Today, I'm happy to tell you that we have over 200 lamps made by the kids themselves with the help of Evans and his team, and we distributed the lamps to the kids who are taking their examinations.

For the family, (this) cuts the costs. And for the children, it's helping them to study. And during this examination time ... I'm sure we're going to see better results, so we're very thankful to Evans.

CNN: How did your students respond to him?

Da Silva: Evans brought a lot more than just those lamps to our students. ... He's a young African guy, and they're young African students, so ... he's motivated our kids to be inventors. They've come up with their own little models that work just like Evans' lamps. ... He really gave them confidence that they, too, can make something that can help people and change people's lives.

This summer, the kids will be making their own designs and (giving) a lamp and a book out in the villages and to schools.

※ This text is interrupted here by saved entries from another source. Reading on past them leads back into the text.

-- ==== Sys2Proof/WellFormed.lean ====
section
/-! DEFINITION. Which commands and which 32-bit words are well formed: R96's list of illegal words, written as four checks
of a word's fields, apart from the decoder (which follows R95). -/

namespace Sys2Proof

/-- Every command is well formed: a byte operand is any byte (R91), and no other command has an operand. -/
def Instr.wf : Instr → Bool
  | .nop | .crcInit | .crcByte _ | .crcRx | .encode | .loopback | .rxClear | .rxPush _ | .decode | .parse | .srst => true

/-- R93: the opcodes of the table. -/
def assignedOpcodes : List Nat := [0x00, 0x01, 0x02, 0x03, 0x10, 0x11, 0x20, 0x21, 0x30, 0x31, 0xFF]

/-- R93: the opcodes whose IMM8 is a byte operand. -/
def byteOpcodes : List Nat := [0x02, 0x21]

/-- R96, first point: RSV is zero. -/
def reservedZero (w : Word) : Bool := w.toNat / 0x10000 == 0

/-- R96, second point: the opcode is in R93's table. -/
def opcodeAssigned (w : Word) : Bool := assignedOpcodes.contains (w.toNat % 0x100)

/-- R96, third point: an opcode that takes no immediate has IMM8 zero. -/
def immediateAllowed (w : Word) : Bool :=
  byteOpcodes.contains (w.toNat % 0x100) || w.toNat / 0x100 % 0x100 == 0

/-- R96, fourth point: OPC 0xFF stands only in the word 0x000000FF. -/
def srstExact (w : Word) : Bool := w.toNat % 0x100 != 0xFF || w == 0x000000FF#32

/-- A word is legal when none of R96's four points holds of it. -/
def legalWord (w : Word) : Bool := reservedZero w && opcodeAssigned w && immediateAllowed w && srstExact w

end Sys2Proof
end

This will be our first outreach program ... teaching our kids to give back.

CNN: Are you surprised that two of your fellow honorees have been able to help you?

Da Silva: CNN Heroes coming together to work together is something that I don't see as that unusual. All of us (are) doing something that is helping others, so when we hear each other's stories, we just want to see if we can help.

It's a family, you know? You want to help your family. I love it, and it makes a huge difference.